---- Supplied material

-- ==== Sys2Proof/Safety.lean ====
section
/-! DEFINITION. What it means for a state to be sound: the conditions that the spec's whole-machine
rules place on each block, in the terms that claims use. Every reachable state meets them; the
statements say that each step keeps them. -/

namespace Sys2Proof.Machine

/-! ### Who drives a link (R1) -/

/-- R1: the hub drives the upstream link exactly while it is the holder. -/
def State.drivesUpstream (s : State) : Bool := s.upstream.direction == .holder

/-- R1, R10: the hub drives a tile link while it holds it, or while it seizes it. -/
def Port.drives (x : Port) : Bool := x.holder == .hub || x.seize.isSome

/-- Whether the port transmits a packet or a token. -/
def Port.transmits (x : Port) : Bool := x.tx != .idle

/-! ### Tile ports (R81, R82, R88 to R90, R96, R101, R103) -/

/-- R81: no exchange, no pending answer and no answer timer. -/
def Port.noExchange (x : Port) : Bool :=
  x.exchange.isNone && x.pendingAnswer.isNone && x.answerTimer.isNone

/-- R101: a clearing port seizes while the tile holds the link; when the hub holds it, it sends CLEAR
or lets a PASS go to its end. -/
def Port.clearingLink (x : Port) : Bool :=
  match x.holder, x.seize, x.tx with
  | .tile, some _, .idle     => true
  | .hub, none, .clear       => true
  | .hub, none, .passAnswer  => true
  | .hub, none, .passWatch   => true
  | _, _, _                  => false

/-- R79, R103: a port out of service, or on its way out, has an empty queue and limit state NONE. -/
def Port.emptied (x : Port) : Bool := x.queue.isEmpty && x.limit.isNone

/-- R86: what a READY port may be doing: resting over an empty queue, or sending a PASS for a
watch. -/
def Port.readyLink (x : Port) : Bool :=
  match x.tx with
  | .idle       => x.queue.isEmpty
  | .passWatch  => true
  | .piece _    => false
  | .passAnswer => false
  | .clear      => false

/-- R83, R88: what a SENDING port is doing: the bytes of the piece at the head of its queue are on the
wire, or a pending answer, to a READ or a WRITE and never to a watch (R81), waits for its PASS. -/
def Port.sendingLink (x : Port) : Bool :=
  match x.tx, x.queue, x.pendingAnswer with
  | .piece wire, head :: _, none => wire == head.wire
  | .passAnswer, _, some a       => a.answers != .watch
  | _, _, _                      => false

/-- R81, R88 to R90: what each state of a port goes with. -/
def Port.fitsPhase (x : Port) : Bool :=
  match x.phase with
  | .clearing .ready => x.noExchange && x.clearingLink && x.owed != .stop && x.rx == .resting
  | .clearing (.down _) => x.noExchange && x.clearingLink && x.emptied && x.rx == .resting
  | .ready => x.noExchange && x.readyLink && x.holder == .hub && x.seize.isNone && x.owed == .none
      && x.rx == .resting
  | .sending => x.exchange.isNone && x.answerTimer.isNone && x.sendingLink && x.holder == .hub
      && x.seize.isNone && x.owed == .none && x.rx == .resting
  | .waiting => x.exchange.any (fun e => e.answers != .watch) && x.pendingAnswer.isNone
      && x.answerTimer.isSome && x.tx == .idle && x.holder == .tile && x.seize.isNone
      && x.owed == .none
  | .watching => x.exchange.any (fun e => e.answers == .watch) && x.pendingAnswer.isNone
      && x.answerTimer.isNone && x.tx == .idle && x.holder == .tile && x.seize.isNone
      && x.owed == .none
  | .down _ => x.noExchange && x.emptied && x.tx == .idle && x.seize.isNone && x.owed == .none
      && x.rx == .resting

/-- R81: the ranges of a port's numbers. -/
def Port.inRange (x : Port) : Bool :=
  decide (x.failures ≤ 7 ∧ 1 ≤ x.failureLimit ∧ x.failureLimit ≤ 7 ∧ 10 ≤ x.answerTimeout
    ∧ x.answerTimeout ≤ 50000)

--------

= Task goal =
What the answer needs is every line from the data above with "passWatch" in it.

= Answer to this problem =
  | .hub, none, .passWatch   => true
  | .passWatch  => true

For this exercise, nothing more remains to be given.